- Pasco eSchool official logo and mascot

Location
- 8916 Angeline School Way Land O' Lakes, Pasco County, Florida United States 28°17′13″N 82°32′13″W﻿ / ﻿28.28691°N 82.53690°W

Information
- School type: Online school
- Established: July 7, 2009; 17 years ago
- Founder: JoAnne Glenn (first principal)
- School district: Pasco County Schools
- Principal: Lori Wiggins
- Staff: ~150
- Grades: K–12
- Enrollment: 1,480 students
- Student to teacher ratio: 19:1
- Campus: Angeline Academy of Innovation school campus
- Colors: Red and Black
- Mascot: Ninja
- Accreditation: Advanced ED; SACS-CASI;
- National ranking: 6,588
- School franchisor: Florida Virtual School
- Teaching personnel: ~123
- School funders: Pasco County Schools; State of Florida;
- School year: 180 days
- Grace period: 28 days
- Website: https://eschool.pasco.k12.fl.us/

= Pasco eSchool =

K-12 virtual school in Pasco County

Pasco eSchool is a public K–12 online school in Pasco County, Florida, United States. Founded in 2009 as part of Pasco County Schools, the school operates as a district franchise of Florida Virtual School. The school maintains office space at Angeline Academy of Innovation, which it uses for administrative and occasional in-person activities.

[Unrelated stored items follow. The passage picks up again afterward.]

-- ==== Sys2Proof/Machine/Link.lean ====
section
/-! DEFINITION. The Acrad network: beacons and the coordinator, joining, share frames and neighbours, tone maps, the relay tree, demand
collection and bundles, orders and readout over the link (18 R614 to R640). -/

namespace Sys2Proof.Machine

/-! States (18 R615, R618). -/

/-- Enter or leave island: leaving writes event 0x30A2 (18 R618). -/
def setIsland (on : Bool) (s : State) : State :=
  if on == s.lnk.island then s
  else if on then s.modLnk fun l => { l with island := true, islandEpochs := 0 }
  else raise 0x30A2 5 255 s.lnk.islandEpochs (s.modLnk fun l => { l with island := false })

/-- Leave the tree for LISTEN. -/
def toListen (s : State) : State :=
  setIsland true (s.modLnk fun l =>
    { l with st := .listen, depth := 255, parent := 255, phis := [], dc := 0, beaconRun := 0, beaconMiss := 0, heardNow := false, tolBad := 0,
             countDiff := 0, handover := none })

/-- Become coordinator. -/
def toCoord (s : State) : State :=
  setIsland false (s.modLnk fun l =>
    { l with st := .coord, depth := 0, parent := nodeId s, coord := nodeId s, phis := [], dc := 0, countDiff := 0, handover := none,
             nextCoord := 0, beaconRun := 0, beaconMiss := 0 })

/-- A coordinator stops because of another one (18 R615, R616): event 0x30A4. -/
def coordStops (new : Nat) (s : State) : State :=
  toListen (raise 0x30A4 5 255 (nodeId s * 2 ^ 24 + new * 2 ^ 16) s)

/-- A handover epoch named by its low 32 bits is the epoch that begins now. -/
def handoverNow (s : State) : Option Nat :=
  match s.lnk.handover with
  | some (e, n) => if e % 2 ^ 32 = s.clk.count / 64 % 2 ^ 32 then some n else none
  | none => none

/-- COORDINATION_HANDOVER at the first link cycle of the handover epoch: the claimant becomes coordinator, the old one stops, both with
event 0x30A4; the bundle of the epoch before is cancelled (18 R616, R637). -/
def execCoordinationHandover (s : State) : Host.Outcome State Fault Refusal :=
  .next <|
    if !lnkUp s then s
    else match handoverNow s with
      | none => s
      | some n =>
        let s := s.modLnk fun l => { l with cancelEpoch := some (s.clk.count / 64 - 1) }
        if s.lnk.st = .coord then
          if n = nodeId s then s.modLnk fun l => { l with handover := none } else coordStops n s
        else if n = nodeId s then toCoord (raise 0x30A4 5 255 (s.lnk.coord * 2 ^ 24 + n * 2 ^ 16) s)
        else s.modLnk fun l => { l with handover := none }

/-- COORDINATOR_TAKEOVER: a capable hub in LISTEN has heard no beacon for 3 + ⌊node / 32⌋ superframes, event 0x30A3
(18 R615, Table 18.4). It needs a key to send under (R612). -/
def execCoordinatorTakeover (s : State) : Host.Outcome State Fault Refusal :=
  .next <|
    if lnkUp s && s.lnk.st = .listen && coordCapable s && decide (3 + nodeId s / 32 ≤ s.lnk.beaconMiss) && (sendPlace s).isSome then
      toCoord (raise 0x30A3 5 255 (estCount s) s)
    else s

/-- ISLAND_ENTRY: no beacon for 3 epochs, event 0x30A1 (18 R618). -/
def execIslandEntry (s : State) : Host.Outcome State Fault Refusal :=
  .next <|
    if lnkUp s && (s.lnk.st = .synced || s.lnk.st = .joined) && decide (48 ≤ s.lnk.beaconMiss) then
      let m := s.lnk.beaconMiss
      let s := toListen (raise 0x30A1 5 255 m s)
      s.modLnk fun l => { l with beaconMiss := m }
    else s

/-! Beacons (18 R604, R607, R614, R617). -/

/-- Beacon body (18 R614). -/
def beaconBody (s : State) : List Nat :=
  let h := s.lnk.handover
  [nodeId s, b2n h.isSome, (h.map (·.2)).getD 0, 0] ++ bytesLE 8 (estCount s) ++ bytesLE 4 ((h.map (·.1)).getD 0)

/-- BEACON_SEND: the coordinator in slot 0 of a superframe, once (18 R606, R614). -/
def execBeaconSend (s : State) : Host.Outcome State Fault Refusal :=
  .next <|
    if !lnkUp s || s.lnk.st != .coord || estCount s % 4 ≠ 0 || s.lnk.beaconCount = estCount s then s
    else
      let c := estCount s
      sendBroadcast 0 (c / 4) { kind := 0, orig := nodeId s, bcastFinal := true, hops := 0, body := beaconBody s }
        (s.modLnk fun l => { l with beaconCount := c })

/-- BEACON_RELAY: a JOINED relay of DEPTH 1 to 5 sends the copy it has heard on (18 R607, R614). -/
def execBeaconRelay (f : AcFrame) (s : State) : Host.Outcome State Fault Refusal :=
  .next <|
    if lnkUp s && s.lnk.st = .joined && cfg s 0x60 0 0 95 95 = 1 && decide (1 ≤ s.lnk.epochDepth) && decide (s.lnk.epochDepth ≤ 5) && f.mic then
      relayFrame 0 (estCount s / 4) 0 false f s
    else s

/-- T_fc = 151.2 µs in pu at the base length (18 R604). -/
def tfcPu (s : State) : Int := roundRat (756 / 5 / s.clk.base * 65536)

/-- The φ_c that a copy gives: `hop` relays lie between, which is DEPTH - 1 where the hub has a DEPTH (18 R604; log entry 38). -/
def copyPhi (s : State) (hop stamp : Nat) : Nat :=
  let n : Int := if s.lnk.depth ≤ 6 && 1 ≤ s.lnk.depth then (s.lnk.depth - 1 : Nat) else hop
  (((stamp : Int) - n * 5461 - tfcPu s) % 65536).toNat

/-- A beacon copy is heard: phase, counts and handover are taken (18 R604, R614, R617, R618). -/
def beaconHeard (f : AcFrame) (hop : Nat) (s : State) : State :=
  let b := f.body
  let count := natLE ((b.drop 4).take 8)
  let v := copyPhi s hop f.stamp
  let s := s.modLnk fun l =>
    { l with
      phis := v :: l.phis.take 7
      coord := b.getD 0 0
      nextCoord := b.getD 2 0
      handover := if bitOf (b.getD 1 0) 0 then some (natLE ((b.drop 12).take 4), b.getD 2 0) else none
      cancelEpoch := if bitOf (b.getD 1 0) 0 then some (natLE ((b.drop 12).take 4) - 1) else l.cancelEpoch
      beaconCount := count
      beaconRun := if l.heardNow then l.beaconRun else l.beaconRun + 1
      heardNow := true
      beaconMiss := 0 }
  let phi := phiC s
  let own : Int := ((s.clk.count : Int) * 65536 + f.stamp - phi) / 65536 + (if 32768 ≤ phi then 1 else 0)
  let s := s.modLnk fun l => { l with dc := dcOf phi }
  if s.lnk.st = .listen && s.lnk.beaconRun < 3 then s
  else s.modLnk fun l =>
    { l with st := if l.st = .listen then .synced else l.st, countDiff := (count : Int) - own, beaconAt := own.toNat }

/-- BEACON_RX: a valid copy; JOINED hubs hear it only where their DEPTH predicts it; a coordinator that hears one of a lower node ID
stops (18 R614, R615). -/
def execBeaconRx (f : AcFrame) (hop : Nat) (s : State) : Host.Outcome State Fault Refusal :=
  .next <|
    match lnkAccept f s with
    | (false, s) => s
    | (true, s) =>
      if s.lnk.st = .coord then if f.body.getD 0 0 < nodeId s then coordStops (f.body.getD 0 0) s else s
      else if s.lnk.st = .joined && decide (2048 < (wrapPu ((copyPhi s hop f.stamp : Int) - phiC s)).natAbs) then s
      else beaconHeard f hop s

/-! The tree (18 R618, R622). -/

/-- A neighbour is eligible as parent (18 R622). -/
def eligible (n : Neigh) : Bool := n.relay && decide (n.depth ≤ 5) && decide (3 ≤ ((n.heard.take 4).filter id).length)

/-- The better parent: lower DEPTH, then higher quality, then lower node ID (18 R622). -/
def betterParent (a b : Neigh) : Bool :=
  decide (a.depth < b.depth) || (a.depth == b.depth && (decide (b.quality < a.quality) || (a.quality == b.quality && decide (a.node < b.node))))

def bestParent (s : State) : Option Neigh :=
  (s.lnk.neigh.filter eligible).foldl (fun best n => match best with
    | some b => if betterParent n b then some n else some b
    | none => some n) none

/-- Follow a parent. -/
def followParent (n : Neigh) (s : State) : State := s.modLnk fun l => { l with parent := n.node, depth := n.depth + 1 }

/-- The parent is chosen again, event 0x30A5; without an eligible one the hub is SYNCED (18 R618). -/
def chooseAgain (s : State) : State :=
  let old := s.lnk.parent
  match bestParent s with
  | some n => raise 0x30A5 5 255 (old * 2 ^ 24 + n.node * 2 ^ 16) (followParent n s)
  | none =>
    setIsland true (raise 0x30A5 5 255 (old * 2 ^ 24 + 255 * 2 ^ 16)
      (s.modLnk fun l => { l with st := .synced, depth := 255, parent := 255 }))

/-- PARENT_LOST at an epoch boundary: the parent's share frame was missing in 2 consecutive epochs (18 R618). -/
def execParentLost (s : State) : Host.Outcome State Fault Refusal :=
  .next <|
    let gone := match neighOf s s.lnk.parent with
      | some n => ((n.heard.drop 1).take 2).all (! ·)
      | none => true
    if lnkUp s && s.lnk.st = .joined && s.clk.count % 64 = 0 && gone then chooseAgain s else s

/-- A SYNCED hub joins when the counts agree, the phase tolerance is met and a parent is eligible, event 0x30A0; event 0x30A7 after 3
epochs out of tolerance (18 R618). -/
def tryJoin (s : State) : State :=
  if !inTolerance s then
    let n := s.lnk.tolBad + 1
    raiseIf (n == 3) 0x30A7 5 255 (twos 32 (roundRat (phaseErr s))) (s.modLnk fun l => { l with tolBad := if n = 3 then 0 else n })
  else
    let s := s.modLnk fun l => { l with tolBad := 0 }
    match bestParent s with
    | some n =>
      if s.lnk.countDiff = 0 then
        let s := setIsland false (followParent n (s.modLnk fun l => { l with st := .joined }))
        raise 0x30A0 5 255 (s.lnk.depth * 2 ^ 24 + n.node * 2 ^ 16 + s.lnk.coord * 2 ^ 8) s
      else s
    | none => s

/-- A JOINED hub changes its parent only for a lower DEPTH, or an equal one with 3 dB more (18 R622); its DEPTH follows its parent's. -/
def keepParent (s : State) : State :=
  match neighOf s s.lnk.parent, bestParent s with
  | some p, some n =>
    if n.node ≠ p.node && (n.depth < p.depth || (n.depth = p.depth && p.quality + 6 ≤ n.quality)) then
      raise 0x30A5 5 255 (p.node * 2 ^ 24 + n.node * 2 ^ 16) (followParent n s)
    else if p.depth ≤ 5 then followParent p s else s
  | some p, none => if p.depth ≤ 5 then followParent p s else s
  | none, _ => s

/-- NEIGHBOUR_UPDATE at an epoch boundary: silent neighbours and descendants leave, the hub joins or keeps its parent, the DEPTH of the
epoch is fixed, and a new epoch of hearing begins (18 R618, R620, R622, R623). -/
def linkEpoch (s : State) : State :=
  let e := s.clk.count / 64
  let s := s.modLnk fun l =>
    { l with
      islandEpochs := if l.island then l.islandEpochs + 1 else l.islandEpochs
      neigh := l.neigh.filter fun n => n.heard.any id
      children := l.children.filter fun c => decide (e < c.epoch + 3)
      demands := l.demands.filter fun d => decide (e < d.epoch + 6)
      countSeen := 0
      claimant := 255 }
  let s := match s.lnk.st with
    | .synced => tryJoin s
    | .joined => keepParent s
    | _ => s
  s.modLnk fun l =>
    { l with epochDepth := l.depth, neigh := l.neigh.map fun n => { n with heard := (false :: n.heard).take 4 } }

/-! Share frames (18 R619, R620, R602). -/

/-- The hub sets CLAIM (18 R616). -/
def claims (s : State) : Bool := s.lnk.st == .joined && coordCapable s && decide (nodeId s < s.lnk.coord)

/-- Share frame body (18 Table 18.5). -/
def shareBody (s : State) (d : Demand) : List Nat :=
  let ahead := decide (s.lnk.countDiff < 0)
  let depth := s.lnk.depth
  [depth, if depth = 0 || depth = 255 then nodeId s else s.lnk.parent, s.lnk.coord,
   b2n (coordCapable s) + 2 * cfg s 0x60 0 0 95 95 + 4 * b2n (claims s) + 8 * b2n s.lnk.island + 16 * b2n ahead]
    ++ bytesLE 2 (phaseP s) ++ bytesLE 8 s.life.serial ++ bytesLE 4 (mbIdent s)
    ++ bytesLE 8 (if ahead then s.clk.count else estCount s) ++ demandBytes d

/-- The link cycle of the epoch in which a node's share slot falls (18 Table 18.2). -/
def shareCycle (node : Nat) : Nat := 4 * (node / 16) + (6 + node % 16) / 12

Soon after it was founded, in 2011, Pasco eSchool expanded to a K–12 program, expanding to one of the largest virtual schools in the country. Enrollment significantly increased during the COVID–19 pandemic in 2020 and 2021, with over 2,800 students additional students attending the school.

Pasco eSchool has full-time and part-time enrollment options for students. The school has about 150 staff members and over 100 teachers. As of 2026, Pasco eSchool has a total of 1,480 students in the school's full-time K–12 program. The school is funded by the Pasco County School District and the State of Florida. Pasco eSchool offers Advanced Placement (AP) courses and dual enrollment by cooperating with local colleges around the county.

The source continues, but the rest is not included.